__Saved data entries__
Content starts
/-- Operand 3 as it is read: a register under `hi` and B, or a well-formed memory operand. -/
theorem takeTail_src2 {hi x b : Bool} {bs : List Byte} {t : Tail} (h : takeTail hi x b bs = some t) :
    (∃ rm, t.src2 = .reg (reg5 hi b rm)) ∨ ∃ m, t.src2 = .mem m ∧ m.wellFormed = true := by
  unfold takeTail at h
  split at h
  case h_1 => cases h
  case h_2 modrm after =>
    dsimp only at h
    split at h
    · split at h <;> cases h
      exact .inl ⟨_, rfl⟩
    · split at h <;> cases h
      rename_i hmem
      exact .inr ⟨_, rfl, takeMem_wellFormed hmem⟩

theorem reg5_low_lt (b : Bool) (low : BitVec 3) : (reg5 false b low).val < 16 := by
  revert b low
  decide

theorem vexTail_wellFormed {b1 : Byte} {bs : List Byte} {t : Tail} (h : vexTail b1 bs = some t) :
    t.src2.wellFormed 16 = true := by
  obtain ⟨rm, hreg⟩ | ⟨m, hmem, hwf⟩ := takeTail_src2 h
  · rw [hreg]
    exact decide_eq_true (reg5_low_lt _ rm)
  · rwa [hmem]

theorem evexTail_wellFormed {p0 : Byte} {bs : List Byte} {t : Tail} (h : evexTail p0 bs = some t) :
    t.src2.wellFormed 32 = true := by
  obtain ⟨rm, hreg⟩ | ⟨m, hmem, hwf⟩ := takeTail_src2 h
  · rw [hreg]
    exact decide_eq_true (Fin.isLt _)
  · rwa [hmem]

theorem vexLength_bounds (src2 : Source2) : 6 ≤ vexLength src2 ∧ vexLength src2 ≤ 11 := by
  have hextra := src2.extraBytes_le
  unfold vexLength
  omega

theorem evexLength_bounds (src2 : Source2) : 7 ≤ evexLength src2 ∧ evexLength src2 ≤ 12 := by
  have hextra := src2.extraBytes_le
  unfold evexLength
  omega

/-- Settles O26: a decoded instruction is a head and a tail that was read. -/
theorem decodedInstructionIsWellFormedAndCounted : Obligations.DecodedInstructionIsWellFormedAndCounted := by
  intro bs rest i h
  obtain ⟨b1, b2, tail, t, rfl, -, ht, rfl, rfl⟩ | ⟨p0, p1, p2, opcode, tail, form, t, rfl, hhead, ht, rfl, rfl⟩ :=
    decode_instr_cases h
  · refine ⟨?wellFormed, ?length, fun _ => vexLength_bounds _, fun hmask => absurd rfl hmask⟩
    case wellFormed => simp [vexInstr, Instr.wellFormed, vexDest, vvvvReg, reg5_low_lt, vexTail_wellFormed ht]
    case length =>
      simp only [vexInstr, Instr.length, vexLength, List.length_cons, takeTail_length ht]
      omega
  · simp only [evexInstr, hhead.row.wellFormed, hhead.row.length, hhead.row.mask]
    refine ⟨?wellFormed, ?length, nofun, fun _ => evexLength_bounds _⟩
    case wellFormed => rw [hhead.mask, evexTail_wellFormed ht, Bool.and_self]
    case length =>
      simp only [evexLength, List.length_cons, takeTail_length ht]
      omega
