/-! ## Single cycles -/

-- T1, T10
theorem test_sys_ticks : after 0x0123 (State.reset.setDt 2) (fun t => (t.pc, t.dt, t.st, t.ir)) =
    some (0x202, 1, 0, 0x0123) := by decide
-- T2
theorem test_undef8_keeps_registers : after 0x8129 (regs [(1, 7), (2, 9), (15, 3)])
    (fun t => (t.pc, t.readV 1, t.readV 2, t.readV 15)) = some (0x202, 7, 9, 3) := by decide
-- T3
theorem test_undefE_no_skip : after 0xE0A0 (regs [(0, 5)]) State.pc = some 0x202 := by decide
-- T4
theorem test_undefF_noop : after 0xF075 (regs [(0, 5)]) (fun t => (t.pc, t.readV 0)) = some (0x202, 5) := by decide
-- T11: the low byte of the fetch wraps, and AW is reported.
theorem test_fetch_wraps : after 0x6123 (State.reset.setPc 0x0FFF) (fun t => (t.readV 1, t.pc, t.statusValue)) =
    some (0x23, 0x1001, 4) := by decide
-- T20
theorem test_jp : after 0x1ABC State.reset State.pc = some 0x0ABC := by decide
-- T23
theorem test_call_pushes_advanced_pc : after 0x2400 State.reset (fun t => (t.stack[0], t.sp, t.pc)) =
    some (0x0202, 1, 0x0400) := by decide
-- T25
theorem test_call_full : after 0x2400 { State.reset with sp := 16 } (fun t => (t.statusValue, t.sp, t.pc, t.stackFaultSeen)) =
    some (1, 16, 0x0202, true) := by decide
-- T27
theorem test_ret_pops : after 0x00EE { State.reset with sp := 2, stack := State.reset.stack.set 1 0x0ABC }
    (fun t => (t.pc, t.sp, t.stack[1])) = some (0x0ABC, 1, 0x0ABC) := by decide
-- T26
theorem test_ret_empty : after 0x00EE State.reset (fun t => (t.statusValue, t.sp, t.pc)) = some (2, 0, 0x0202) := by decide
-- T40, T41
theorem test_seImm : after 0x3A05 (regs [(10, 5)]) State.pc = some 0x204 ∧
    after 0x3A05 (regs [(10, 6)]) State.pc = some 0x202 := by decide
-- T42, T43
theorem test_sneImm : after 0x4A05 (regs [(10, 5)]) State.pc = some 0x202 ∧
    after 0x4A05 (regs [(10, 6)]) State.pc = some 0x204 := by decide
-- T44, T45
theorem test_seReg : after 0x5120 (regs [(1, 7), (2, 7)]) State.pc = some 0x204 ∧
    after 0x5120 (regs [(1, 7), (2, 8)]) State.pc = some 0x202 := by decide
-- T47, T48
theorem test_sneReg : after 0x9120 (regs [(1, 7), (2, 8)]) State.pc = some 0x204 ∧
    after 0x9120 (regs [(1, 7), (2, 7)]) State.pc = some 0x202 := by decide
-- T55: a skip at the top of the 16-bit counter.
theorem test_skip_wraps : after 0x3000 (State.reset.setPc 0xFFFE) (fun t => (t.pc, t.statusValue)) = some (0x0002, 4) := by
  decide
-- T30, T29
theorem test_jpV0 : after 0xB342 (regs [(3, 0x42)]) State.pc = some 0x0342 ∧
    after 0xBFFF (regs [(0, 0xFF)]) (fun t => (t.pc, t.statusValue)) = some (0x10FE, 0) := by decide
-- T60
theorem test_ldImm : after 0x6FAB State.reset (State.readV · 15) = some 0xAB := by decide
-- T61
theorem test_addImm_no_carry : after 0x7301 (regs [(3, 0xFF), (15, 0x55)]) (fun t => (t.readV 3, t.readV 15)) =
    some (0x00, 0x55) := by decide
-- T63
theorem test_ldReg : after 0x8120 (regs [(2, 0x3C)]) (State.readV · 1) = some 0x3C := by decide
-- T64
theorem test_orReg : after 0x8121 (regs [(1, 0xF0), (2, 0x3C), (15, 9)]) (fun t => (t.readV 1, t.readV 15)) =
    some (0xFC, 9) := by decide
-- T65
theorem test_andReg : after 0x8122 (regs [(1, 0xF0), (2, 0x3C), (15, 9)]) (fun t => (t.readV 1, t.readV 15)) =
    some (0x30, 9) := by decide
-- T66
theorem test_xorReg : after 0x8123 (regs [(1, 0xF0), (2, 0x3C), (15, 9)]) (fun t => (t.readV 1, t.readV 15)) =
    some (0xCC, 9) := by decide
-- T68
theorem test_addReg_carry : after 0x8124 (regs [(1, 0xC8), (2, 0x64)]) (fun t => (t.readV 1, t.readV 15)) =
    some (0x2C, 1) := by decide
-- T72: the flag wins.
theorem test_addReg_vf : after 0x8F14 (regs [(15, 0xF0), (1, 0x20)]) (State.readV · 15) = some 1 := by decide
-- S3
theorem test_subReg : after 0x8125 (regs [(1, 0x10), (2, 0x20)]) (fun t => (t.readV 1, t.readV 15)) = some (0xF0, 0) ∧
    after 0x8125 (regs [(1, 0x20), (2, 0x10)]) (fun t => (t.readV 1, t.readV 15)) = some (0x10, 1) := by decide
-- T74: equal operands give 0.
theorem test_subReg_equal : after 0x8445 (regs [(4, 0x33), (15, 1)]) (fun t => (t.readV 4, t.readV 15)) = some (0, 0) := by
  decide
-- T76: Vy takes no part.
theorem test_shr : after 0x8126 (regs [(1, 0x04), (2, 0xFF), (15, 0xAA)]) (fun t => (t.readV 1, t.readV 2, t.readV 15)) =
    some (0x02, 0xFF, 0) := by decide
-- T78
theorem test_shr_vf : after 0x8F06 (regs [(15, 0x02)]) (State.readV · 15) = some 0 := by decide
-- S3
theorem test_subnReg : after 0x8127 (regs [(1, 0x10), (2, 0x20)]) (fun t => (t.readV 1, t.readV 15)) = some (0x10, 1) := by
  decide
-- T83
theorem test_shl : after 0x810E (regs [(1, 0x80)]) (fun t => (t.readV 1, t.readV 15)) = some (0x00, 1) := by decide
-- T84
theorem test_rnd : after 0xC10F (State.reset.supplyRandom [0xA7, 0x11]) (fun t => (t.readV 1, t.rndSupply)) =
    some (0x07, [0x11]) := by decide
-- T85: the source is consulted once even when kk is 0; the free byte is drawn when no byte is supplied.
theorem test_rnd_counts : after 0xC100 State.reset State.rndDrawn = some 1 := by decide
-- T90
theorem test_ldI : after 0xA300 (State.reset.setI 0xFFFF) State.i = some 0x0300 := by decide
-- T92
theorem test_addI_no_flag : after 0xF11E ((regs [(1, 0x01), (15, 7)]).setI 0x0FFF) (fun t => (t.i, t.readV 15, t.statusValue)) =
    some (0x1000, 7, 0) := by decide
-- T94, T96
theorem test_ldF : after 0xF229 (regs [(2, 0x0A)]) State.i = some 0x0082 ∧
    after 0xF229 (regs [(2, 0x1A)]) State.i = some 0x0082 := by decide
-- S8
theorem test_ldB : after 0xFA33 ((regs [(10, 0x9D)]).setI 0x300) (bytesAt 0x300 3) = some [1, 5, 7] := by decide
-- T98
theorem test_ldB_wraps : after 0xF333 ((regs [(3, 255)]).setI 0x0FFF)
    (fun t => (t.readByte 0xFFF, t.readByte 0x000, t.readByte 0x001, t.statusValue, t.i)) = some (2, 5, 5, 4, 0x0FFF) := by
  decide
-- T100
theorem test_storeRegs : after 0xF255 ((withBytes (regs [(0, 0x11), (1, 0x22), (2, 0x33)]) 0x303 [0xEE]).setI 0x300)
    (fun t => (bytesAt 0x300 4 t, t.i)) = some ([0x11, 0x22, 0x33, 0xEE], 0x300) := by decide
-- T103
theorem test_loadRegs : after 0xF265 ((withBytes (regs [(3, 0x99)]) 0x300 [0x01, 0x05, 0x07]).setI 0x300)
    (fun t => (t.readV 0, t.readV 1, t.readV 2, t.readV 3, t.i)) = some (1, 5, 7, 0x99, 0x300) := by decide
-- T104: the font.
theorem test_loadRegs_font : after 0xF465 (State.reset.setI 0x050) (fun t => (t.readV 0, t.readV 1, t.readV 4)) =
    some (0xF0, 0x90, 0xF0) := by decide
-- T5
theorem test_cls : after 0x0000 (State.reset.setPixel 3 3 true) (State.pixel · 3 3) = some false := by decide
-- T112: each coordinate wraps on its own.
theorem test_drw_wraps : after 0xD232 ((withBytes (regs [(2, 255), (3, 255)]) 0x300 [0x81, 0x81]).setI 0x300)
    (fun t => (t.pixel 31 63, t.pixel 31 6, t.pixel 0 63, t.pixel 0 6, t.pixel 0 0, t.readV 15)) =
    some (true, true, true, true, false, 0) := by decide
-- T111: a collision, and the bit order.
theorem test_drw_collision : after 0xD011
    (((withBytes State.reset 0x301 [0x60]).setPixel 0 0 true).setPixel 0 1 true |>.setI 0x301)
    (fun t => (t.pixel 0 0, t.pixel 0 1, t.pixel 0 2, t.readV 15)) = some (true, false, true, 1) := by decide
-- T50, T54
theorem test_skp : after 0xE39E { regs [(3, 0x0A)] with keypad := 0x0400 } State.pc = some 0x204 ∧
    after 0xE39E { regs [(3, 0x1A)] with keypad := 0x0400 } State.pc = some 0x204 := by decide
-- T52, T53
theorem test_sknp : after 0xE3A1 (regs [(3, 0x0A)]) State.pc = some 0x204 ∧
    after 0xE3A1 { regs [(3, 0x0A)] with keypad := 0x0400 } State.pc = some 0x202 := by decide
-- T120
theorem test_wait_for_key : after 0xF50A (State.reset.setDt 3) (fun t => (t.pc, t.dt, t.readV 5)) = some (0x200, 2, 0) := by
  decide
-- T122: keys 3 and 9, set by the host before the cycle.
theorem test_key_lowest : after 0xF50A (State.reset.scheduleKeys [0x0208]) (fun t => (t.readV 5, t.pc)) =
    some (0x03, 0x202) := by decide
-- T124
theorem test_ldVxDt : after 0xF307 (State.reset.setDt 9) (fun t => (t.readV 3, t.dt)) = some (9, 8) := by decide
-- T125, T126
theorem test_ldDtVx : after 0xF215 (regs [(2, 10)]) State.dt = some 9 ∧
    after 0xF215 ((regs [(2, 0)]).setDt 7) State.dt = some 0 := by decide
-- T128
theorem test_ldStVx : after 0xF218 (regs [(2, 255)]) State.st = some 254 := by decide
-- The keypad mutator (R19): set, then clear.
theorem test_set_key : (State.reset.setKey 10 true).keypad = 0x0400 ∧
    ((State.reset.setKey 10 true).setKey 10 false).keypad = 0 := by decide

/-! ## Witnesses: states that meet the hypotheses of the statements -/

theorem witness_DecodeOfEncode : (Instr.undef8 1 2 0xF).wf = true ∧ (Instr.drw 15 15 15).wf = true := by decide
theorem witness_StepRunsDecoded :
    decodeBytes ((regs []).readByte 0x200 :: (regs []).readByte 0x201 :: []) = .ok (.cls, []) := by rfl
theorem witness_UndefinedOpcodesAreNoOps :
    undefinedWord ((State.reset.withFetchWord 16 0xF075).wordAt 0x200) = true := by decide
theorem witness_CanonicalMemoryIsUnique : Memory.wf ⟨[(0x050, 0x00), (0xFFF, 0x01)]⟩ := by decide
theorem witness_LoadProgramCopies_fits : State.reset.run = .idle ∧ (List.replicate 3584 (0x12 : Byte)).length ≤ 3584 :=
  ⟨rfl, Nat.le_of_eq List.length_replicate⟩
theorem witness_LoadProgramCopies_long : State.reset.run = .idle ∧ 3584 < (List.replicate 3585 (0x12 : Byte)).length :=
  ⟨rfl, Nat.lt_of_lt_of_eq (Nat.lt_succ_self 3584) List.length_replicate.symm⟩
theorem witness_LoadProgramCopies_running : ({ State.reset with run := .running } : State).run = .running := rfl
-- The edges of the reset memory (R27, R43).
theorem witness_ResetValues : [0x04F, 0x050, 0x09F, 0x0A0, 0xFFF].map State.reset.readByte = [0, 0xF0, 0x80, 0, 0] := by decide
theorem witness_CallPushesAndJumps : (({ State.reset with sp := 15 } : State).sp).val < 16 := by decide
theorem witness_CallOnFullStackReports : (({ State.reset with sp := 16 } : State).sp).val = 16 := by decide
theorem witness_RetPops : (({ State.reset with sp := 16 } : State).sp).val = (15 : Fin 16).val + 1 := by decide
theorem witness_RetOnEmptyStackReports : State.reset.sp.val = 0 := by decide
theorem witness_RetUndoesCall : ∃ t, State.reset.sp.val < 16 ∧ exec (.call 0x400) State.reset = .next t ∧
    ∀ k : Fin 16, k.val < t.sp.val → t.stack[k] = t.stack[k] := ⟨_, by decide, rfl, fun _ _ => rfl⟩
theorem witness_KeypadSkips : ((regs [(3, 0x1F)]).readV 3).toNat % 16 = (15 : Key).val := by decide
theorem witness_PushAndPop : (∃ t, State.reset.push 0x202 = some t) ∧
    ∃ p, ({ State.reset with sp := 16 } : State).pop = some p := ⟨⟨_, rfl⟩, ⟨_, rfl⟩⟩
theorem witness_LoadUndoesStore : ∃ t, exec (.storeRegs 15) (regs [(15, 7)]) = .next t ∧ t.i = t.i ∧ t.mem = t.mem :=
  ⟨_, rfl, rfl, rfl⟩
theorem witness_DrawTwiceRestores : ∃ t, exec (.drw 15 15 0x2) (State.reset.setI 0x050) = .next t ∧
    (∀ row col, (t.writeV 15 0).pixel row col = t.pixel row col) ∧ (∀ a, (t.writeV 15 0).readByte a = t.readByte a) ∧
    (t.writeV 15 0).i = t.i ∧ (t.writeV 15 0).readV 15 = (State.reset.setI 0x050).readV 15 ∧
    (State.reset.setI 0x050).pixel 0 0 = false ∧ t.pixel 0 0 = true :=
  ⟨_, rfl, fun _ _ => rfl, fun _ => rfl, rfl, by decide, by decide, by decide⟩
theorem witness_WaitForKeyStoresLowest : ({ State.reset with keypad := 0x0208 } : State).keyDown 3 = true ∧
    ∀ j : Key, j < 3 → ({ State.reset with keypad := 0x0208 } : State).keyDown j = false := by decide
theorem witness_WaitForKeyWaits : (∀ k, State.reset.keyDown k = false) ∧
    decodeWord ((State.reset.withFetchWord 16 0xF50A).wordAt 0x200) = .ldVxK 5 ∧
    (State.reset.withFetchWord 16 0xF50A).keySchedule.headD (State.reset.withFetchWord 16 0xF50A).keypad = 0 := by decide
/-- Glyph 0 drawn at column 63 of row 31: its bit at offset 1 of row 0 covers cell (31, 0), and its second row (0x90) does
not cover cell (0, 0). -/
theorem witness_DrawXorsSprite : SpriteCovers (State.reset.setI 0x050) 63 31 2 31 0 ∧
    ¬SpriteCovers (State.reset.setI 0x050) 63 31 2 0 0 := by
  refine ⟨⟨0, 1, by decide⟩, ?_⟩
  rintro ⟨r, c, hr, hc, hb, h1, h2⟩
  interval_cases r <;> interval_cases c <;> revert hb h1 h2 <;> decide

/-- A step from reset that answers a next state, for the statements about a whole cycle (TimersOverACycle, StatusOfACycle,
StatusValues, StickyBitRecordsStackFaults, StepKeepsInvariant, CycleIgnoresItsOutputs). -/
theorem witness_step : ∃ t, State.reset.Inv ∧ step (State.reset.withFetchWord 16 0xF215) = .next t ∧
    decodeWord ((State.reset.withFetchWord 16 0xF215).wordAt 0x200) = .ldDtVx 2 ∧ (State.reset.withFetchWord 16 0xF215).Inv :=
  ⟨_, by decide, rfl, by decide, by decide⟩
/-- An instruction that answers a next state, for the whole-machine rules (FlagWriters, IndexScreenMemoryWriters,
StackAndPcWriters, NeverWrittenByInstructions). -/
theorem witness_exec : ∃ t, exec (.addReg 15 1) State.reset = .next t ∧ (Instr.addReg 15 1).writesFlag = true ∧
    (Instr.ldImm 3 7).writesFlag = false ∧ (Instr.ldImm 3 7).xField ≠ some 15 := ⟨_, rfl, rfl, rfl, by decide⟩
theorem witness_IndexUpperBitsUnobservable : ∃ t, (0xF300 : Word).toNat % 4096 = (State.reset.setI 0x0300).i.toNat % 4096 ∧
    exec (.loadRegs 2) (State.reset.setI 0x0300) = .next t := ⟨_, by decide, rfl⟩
Content ends
__EXERCISE DESCRIPTION__
Of the entries above, repeat exactly the lines between the line with "theorem test_addI_no_flag : after" and the line with "theorem test_ldB_wraps : after", inclusive, and no others.

__TASK SOLUTION__
theorem test_addI_no_flag : after 0xF11E ((regs [(1, 0x01), (15, 7)]).setI 0x0FFF) (fun t => (t.i, t.readV 15, t.statusValue)) =
    some (0x1000, 7, 0) := by decide
-- T94, T96
theorem test_ldF : after 0xF229 (regs [(2, 0x0A)]) State.i = some 0x0082 ∧
    after 0xF229 (regs [(2, 0x1A)]) State.i = some 0x0082 := by decide
-- S8
theorem test_ldB : after 0xFA33 ((regs [(10, 0x9D)]).setI 0x300) (bytesAt 0x300 3) = some [1, 5, 7] := by decide
-- T98
theorem test_ldB_wraps : after 0xF333 ((regs [(3, 255)]).setI 0x0FFF)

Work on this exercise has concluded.